Wallets 1, 2, 5, 8, 9, 10, 11, and 12 were all funded by the same address within a 2-hour window before the first buy. Five of them also traded within 30-second windows of each other. Composite scores for pairs within this group exceed 0.85. They merge into Entity 1.
Wallets 3, 4, and 6 share the same funding source (different from Entity 1). No temporal correlation. Composite scores around 0.65. They merge into Entity 2.
Wallets 7 and 13 have independent funding sources, high nonces, and no temporal overlap. They score below 0.60 against all other wallets and remain as separate entities.

Result: 13 wallets, 4 estimated entities, confidence high.

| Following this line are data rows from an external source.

/-- Advancing `pc` alone is in every frame. -/
theorem Frame.advance {w : Writes} {s t : State} (h : Frame w s t) : Frame w s t.advance :=
  ⟨h.regs, h.preds, h.carry, h.acarry, h.ien, h.cycles, h.mulms, h.divmsi, h.divmso, h.pcSave, h.bytes,
    h.deviceLog, h.memoryMap, h.extraSr, h.irqs, h.draws⟩

/-- A guarded instruction stays in every frame its one effect stays in. -/
theorem guarded_frame {p : Pred} {s t e : State} {w : Writes} (h : guarded p s (.next e) = .next t)
    (hf : Frame w s e.retire) : Frame w s t := by
  rcases guarded_next_cases h with ⟨-, rfl⟩ | ⟨-, rfl⟩
  · exact hf
  · exact (Frame.refl w s).advance

/-- A memory instruction stays in every frame its one effect stays in. -/
theorem guarded_onMemory_frame {p : Pred} {s t e : State} {ws : List Addr} {w : Writes}
    (h : guarded p s (onMemory s ws (.next e)) = .next t) (hf : Frame w s e.retire) : Frame w s t := by
  rcases guarded_onMemory_next_cases h with ⟨-, -, rfl⟩ | ⟨-, rfl⟩
  · exact hf
  · exact (Frame.refl w s).advance

/-- A result is in the frame that names its `dst` and `sr.acarry`. -/
theorem Frame.putResult (w : Writes) (s : State) (m : Modifier) (dst : Reg) (v : Dword) (hd : dst ∈ w.regs)
    (ha : m = .accumulate → w.acarry = true) : Frame w s (s.putResult m dst v) := by
  constructor
  case regs =>
    intro r hr
    exact s.putResult_reg_ne m dst v fun e => hr (e ▸ hd)
  case acarry =>
    intro h
    cases m
    · rfl
    · exact absurd (ha rfl) (by simp [h])
  all_goals simp

/-- A register write is in the frame that names the register. -/
theorem Frame.setReg (w : Writes) (s : State) (r : Reg) (v : Dword) (hr : r ∈ w.regs) : Frame w s (s.setReg r v) :=
  Frame.putResult w s .replace r v hr (by simp)

/-- A carry write is in the frame that names `sr.carry`. -/
theorem Frame.setCarry {w : Writes} {s t : State} (h : Frame w s t) (hw : w.carry = true) (c : Bool) :
    Frame w s (t.setCarry c) :=
  ⟨h.regs, h.preds, fun e => absurd hw (by simp [e]), h.acarry, h.ien, h.cycles, h.mulms, h.divmsi, h.divmso,
    h.pcSave, h.bytes,
    h.deviceLog, h.memoryMap, h.extraSr, h.irqs, h.draws⟩

/-- A write of `sr.mulms` is in the frame that names it. -/
theorem Frame.setMulms {w : Writes} {s t : State} (h : Frame w s t) (hw : w.mulms = true) (v : Dword) :
    Frame w s (t.setMulms v) :=
  ⟨h.regs, h.preds, h.carry, h.acarry, h.ien, h.cycles, fun e => absurd hw (by simp [e]), h.divmsi, h.divmso,
    h.pcSave, h.bytes,
    h.deviceLog, h.memoryMap, h.extraSr, h.irqs, h.draws⟩

/-- A write of `sr.divmso` is in the frame that names it. -/
theorem Frame.setDivmso {w : Writes} {s t : State} (h : Frame w s t) (hw : w.divmso = true) (v : Dword) :
    Frame w s (t.setDivmso v) :=
  ⟨h.regs, h.preds, h.carry, h.acarry, h.ien, h.cycles, h.mulms, h.divmsi, fun e => absurd hw (by simp [e]),
    h.pcSave, h.bytes,
    h.deviceLog, h.memoryMap, h.extraSr, h.irqs, h.draws⟩

/-- A predicate write is in the frame that names the predicate. -/
theorem Frame.setPred (w : Writes) (s : State) (q : Pred) (b : Bool) (hq : q ∈ w.preds) :
    Frame w s (s.setPred q b) := by
  constructor
  case preds =>
    intro k hk
    exact s.setPred_pred_ne b fun e => hk (e ▸ hq)
  all_goals simp

/-- A read of a device is in the frame that names devices. -/
theorem Frame.afterRead (w : Writes) (s : State) (d : Option DeviceId) (x : DeviceAccess)
    (h : d.isSome = true → w.devices = true) : Frame w s (s.afterRead d x) := by
  cases d with
  | none => exact Frame.refl w s
  | some d =>
    constructor
    case deviceLog => exact fun e => absurd (h rfl) (by simp [e])
    all_goals simp

/-- A write that a device sees is in the frame that names devices. -/
theorem Frame.logAccess (w : Writes) (s : State) (d : DeviceId) (x : DeviceAccess) (h : w.devices = true) :
    Frame w s (s.logAccess d x) := Frame.afterRead w s (some d) x fun _ => h

/-- A 16-bit read is in the frame that names devices, if it reaches one. -/
theorem Frame.afterWord (w : Writes) (s : State) (a : Addr) (h : (s.deviceAt a).isSome = true → w.devices = true) :
    Frame w s (s.afterWord a) := Frame.afterRead w s _ _ h

/-- A 32-bit read is in the frame that names devices, if one of its words reaches one. -/
theorem Frame.afterDword (w : Writes) (s : State) (a : Addr)
    (h : ∀ c ∈ dwordAddrs a, (s.deviceAt c).isSome = true → w.devices = true) : Frame w s (s.afterDword a) := by
  have h0 := h (clearBit0 a) (by simp [dwordAddrs])
  have h1 := h (clearBit0 a + 1) (by simp [dwordAddrs])
  unfold State.afterDword
  dsimp only
  split
  · exact Frame.afterRead w s _ _ h0
  · refine (Frame.afterWord w s _ h0).trans (Frame.afterWord w _ _ ?_)
    rwa [State.deviceAt_congr (State.afterWord_memoryMap s _)]

/-- The reads of a fetch are in the frame that names devices. -/
theorem Frame.afterFetch (w : Writes) (s : State) (h : w.devices = true) : Frame w s s.afterFetch :=
  (Frame.afterDword w s _ fun _ _ _ => h).trans (Frame.afterDword w _ _ fun _ _ _ => h)

/-- What only devices saw is in every frame that names them. -/
theorem Frame.of_devices {w : Writes} {s t : State} {b : Bool} (h : Frame { devices := b } s t)
    (hb : b = true → w.devices = true) : Frame w s t where
  regs r _ := h.regs r (by simp)
  preds q _ := h.preds q (by simp)
  carry _ := h.carry rfl
  acarry _ := h.acarry rfl
  ien _ := h.ien rfl
  cycles _ := h.cycles rfl
  mulms _ := h.mulms rfl
  divmsi _ := h.divmsi rfl
  divmso _ := h.divmso rfl
  pcSave _ := h.pcSave rfl
  bytes k _ := h.bytes k (by simp)
  deviceLog e := h.deviceLog (Bool.eq_false_iff.2 fun hb' => absurd (hb hb') (by simp [e]))
  memoryMap := h.memoryMap
  extraSr := h.extraSr
  irqs := h.irqs
  draws := h.draws

/-- A new memory is in the frame that names the words it differs in. -/
theorem Frame.setMem {w : Writes} {s : State} {m : Memory}
    (h : ∀ k, (∀ a ∈ w.words, ¬ inWord k a) → readByte m k = readByte s.mem k) : Frame w s (s.setMem m) := by
  constructor
  case bytes => exact h
  all_goals simp

/-- A word store changes the bytes of its word alone. -/
theorem readByte_writeWord_frame (m : Memory) (a : Addr) (v : Word) {words : List Addr} (ha : a ∈ words) (k : Nat)
    (h : ∀ c ∈ words, ¬ inWord k c) : readByte (writeWord m a v) k = readByte m k :=
  readByte_writeWord_ne m a v (fun e => h a ha (.inl e)) (fun e => h a ha (.inr e))

/-- A dword store changes the bytes of its two words alone. -/
theorem readByte_writeDword_frame (m : Memory) (a : Addr) (v : Dword) (k : Nat)
    (h : ∀ c ∈ dwordAddrs a, ¬ inWord k c) : readByte (writeDword m a v) k = readByte m k :=
  readByte_writeDword_ne m a v fun c hc => ⟨fun e => h c hc (.inl e), fun e => h c hc (.inr e)⟩

/-- A 16-bit store is in the frame that names its word, or the device it reaches. -/
theorem Frame.storeWord (w : Writes) (s : State) (a : Addr) (v : Word)
    (hw : s.deviceAt a = none → a ∈ w.words) (hd : (s.deviceAt a).isSome = true → w.devices = true) :
    Frame w s (s.storeWord a v) := by
  cases h : s.deviceAt a with
  | none =>
    rw [State.storeWord_memory h]
    exact Frame.setMem (readByte_writeWord_frame _ a v (hw h))
  | some d =>
    rw [State.storeWord_device h]
    exact Frame.logAccess w s d _ (hd (by simp [h]))

/-- A 32-bit store is in the frame that names its words in main memory, and devices if one of its words reaches one. -/
theorem Frame.storeDword (w : Writes) (s : State) (a : Addr) (v : Dword)
    (hw : ∀ c ∈ dwordAddrs a, s.deviceAt c = none → c ∈ w.words)
    (hd : ∀ c ∈ dwordAddrs a, (s.deviceAt c).isSome = true → w.devices = true) : Frame w s (s.storeDword a v) := by
  have m0 : clearBit0 a ∈ dwordAddrs a := by simp [dwordAddrs]
  have m1 : clearBit0 a + 1 ∈ dwordAddrs a := by simp [dwordAddrs]
  by_cases hs : s.deviceAt (clearBit0 a) = s.deviceAt (clearBit0 a + 1)
  · have hall : ∀ c ∈ dwordAddrs a, s.deviceAt c = s.deviceAt (clearBit0 a) := by simp [dwordAddrs, hs]
    cases h : s.deviceAt (clearBit0 a) with
    | none =>
      rw [h] at hall
      rw [State.storeDword_memory hall]
      exact Frame.setMem fun k hk => readByte_writeDword_frame _ a v k fun c hc => hk c (hw c hc (hall c hc))
    | some d =>
      rw [h] at hall
      rw [State.storeDword_device hall]
      exact Frame.logAccess w s d _ (hd _ m0 (by simp [h]))
  · rw [State.storeDword_split hs]
    refine (Frame.storeWord w s _ _ (hw _ m0) (hd _ m0)).trans (Frame.storeWord w _ _ _ ?_ ?_) <;>
      rw [State.deviceAt_congr (State.storeWord_memoryMap s _ _)]
    · exact hw _ m1
    · exact hd _ m1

The Agent API response for this cluster:

{
  "data": [{
    "id": 1,
    "token": { "address": "0x...", "symbol": "cbBTC" },
    "status": "ACCUMULATING",
    "walletCount": 13,
    "totalUsdVolume": 45000,
    "sybil": {
      "estimatedEntities": 3,
      "confidence": 0.82,
      "entityGroups": [[1,2,5,8,9,10,11,12], [3,4,6], [7,13]],
      "signalsUsed": ["temporal", "funding", "nonce", "gasStation", "contractOverlap"],
      "analyzedAt": "2026-02-23T12:00:00Z"
    }
  }]
}

The same cluster — 13 wallets, $45,000 volume — reads very differently once you know it represents 3 entities rather than 13. The largest entity controls 8 wallets and was funded from a single source. That is a concentrated, operationally coordinated position, not broad organic accumulation.

Why This Matters for Agent Integrations

AI agents querying the Agent API receive sybil entity data in every clusters response. The endpoint is GET https://api.ramaris.app/agent/v1/clusters and each request costs $0.05 via x402 micropayment — no subscription required, no API key setup.

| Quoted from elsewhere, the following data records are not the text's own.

-- ==== Sys2Proof/Tests/Slice0.lean ====
section
/-! SUPPORT. Tests, and a witness for the hypotheses of every statement. The expected results are the spec's own worked
examples, or worked by hand from the rule named. -/

namespace Sys2Proof.Tests

open Sys2Proof.Machine

/-! ### Small states -/

/-- `pc = 0x00000100` and the registers given; all else as after reset (the spec's examples start so). -/
def start (regs : List (Reg × Dword)) : State :=
  regs.foldl (fun s r => s.setReg r.1 r.2) { State.reset with pc := 0x100 }

/-- Memory that holds the words given. -/
def words (ws : List (Addr × Word)) : Memory := ws.foldl (fun m w => writeWord m w.1 w.2) []

/-- Predicates with the values given; the others as after reset. -/
def predicates (qs : List (Pred × Bool)) : Vector Bool 8 :=
  (qs.foldl (fun s q => s.setPred q.1 q.2) State.reset).preds

/-- The next state of one instruction, if there is one. -/
def run (i : Instr) (s : State) : Option State :=
  match exec i s with
  | .next t => some t
  | .fault _ => none
  | .refused _ => none

/-- The next state of one step, if there is one. -/
def stepped (s : State) : Option State :=
  match step s with
  | .next t => some t
  | .fault _ => none
  | .refused _ => none

/-- What holds at each address of a list. -/
theorem at_each {q : Addr → Prop} [DecidablePred q] {ws : List Addr} (h : ws.all (fun a => decide (q a)) = true) :
    ∀ a ∈ ws, q a := by simpa using h

/-- The state the witnesses below are about. -/
def sample : State :=
  { start [(2, 0xFFFFFFF0), (3, 0x3000), (4, 7), (5, 33), (6, 32)] with
    preds := predicates [(1, true)]
    carry := true
    pcSave := 0x345
    mem := words [(0x100, 0x1001), (0x101, 0x80C), (0x3000, 0xBEEF)] }

/-- The same state in a system with devices: device 3 at the three words 0x3000 to 0x3002, nothing at the word 0x3009, and
two status registers beyond those of base AA32. -/
def platform : State :=
  { sample with
    memoryMap := [⟨0x3000, 0x3002, .device 3⟩, ⟨0x3009, 0x3009, .absent⟩]
    extraSr := [(12, 7), (0xFFFF, 3)] }

/-! ### Decoding: one word of every opcode, as the spec's example of its rule encodes it -/

theorem test_decode_adding :
    decode 0x000080C1001 = .instr (.add 0 2 3 4) ∧
      decode 0x000040C1011 = .instr (.addi 0 2 3 false 1) ∧
      decode 0x000080C1041 = .instr (.aadd 0 2 3 4) ∧
      decode 0x048D20C1051 = .instr (.aaddi 0 2 3 true 0x1234) ∧
      decode 0x000080C1002 = .instr (.adc 0 2 3 4) ∧
      decode 0x000000C1012 = .instr (.adci 0 2 3 false 0) ∧
      decode 0x000080C1042 = .instr (.aadc 0 2 3 4) ∧
      decode 0x000000C1052 = .instr (.aadci 0 2 3 false 0) := by
  decide

theorem test_decode_subtracting :
    decode 0x000080C1003 = .instr (.sub 0 2 3 4) ∧
      decode 0x0000C0C1013 = .instr (.subi 0 2 3 false 3) ∧
      decode 0x000080C1043 = .instr (.asub 0 2 3 4) ∧
      decode 0x000060C1053 = .instr (.asubi 0 2 3 true 1) ∧
      decode 0x000080C1004 = .instr (.suc 0 2 3 4) ∧
      decode 0x000140C1014 = .instr (.suci 0 2 3 false 5) ∧
      decode 0x000080C1044 = .instr (.asuc 0 2 3 4) ∧
      decode 0x000000C1054 = .instr (.asuci 0 2 3 false 0) := by
  decide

The entity-level data transforms what agents can reason about. An agent making decisions based on raw wallet counts is working with potentially misleading inputs. An agent that can compare walletCount: 13 against estimatedEntities: 3 can ask the right question: is this genuine distributed accumulation, or one actor spreading a position across wallets?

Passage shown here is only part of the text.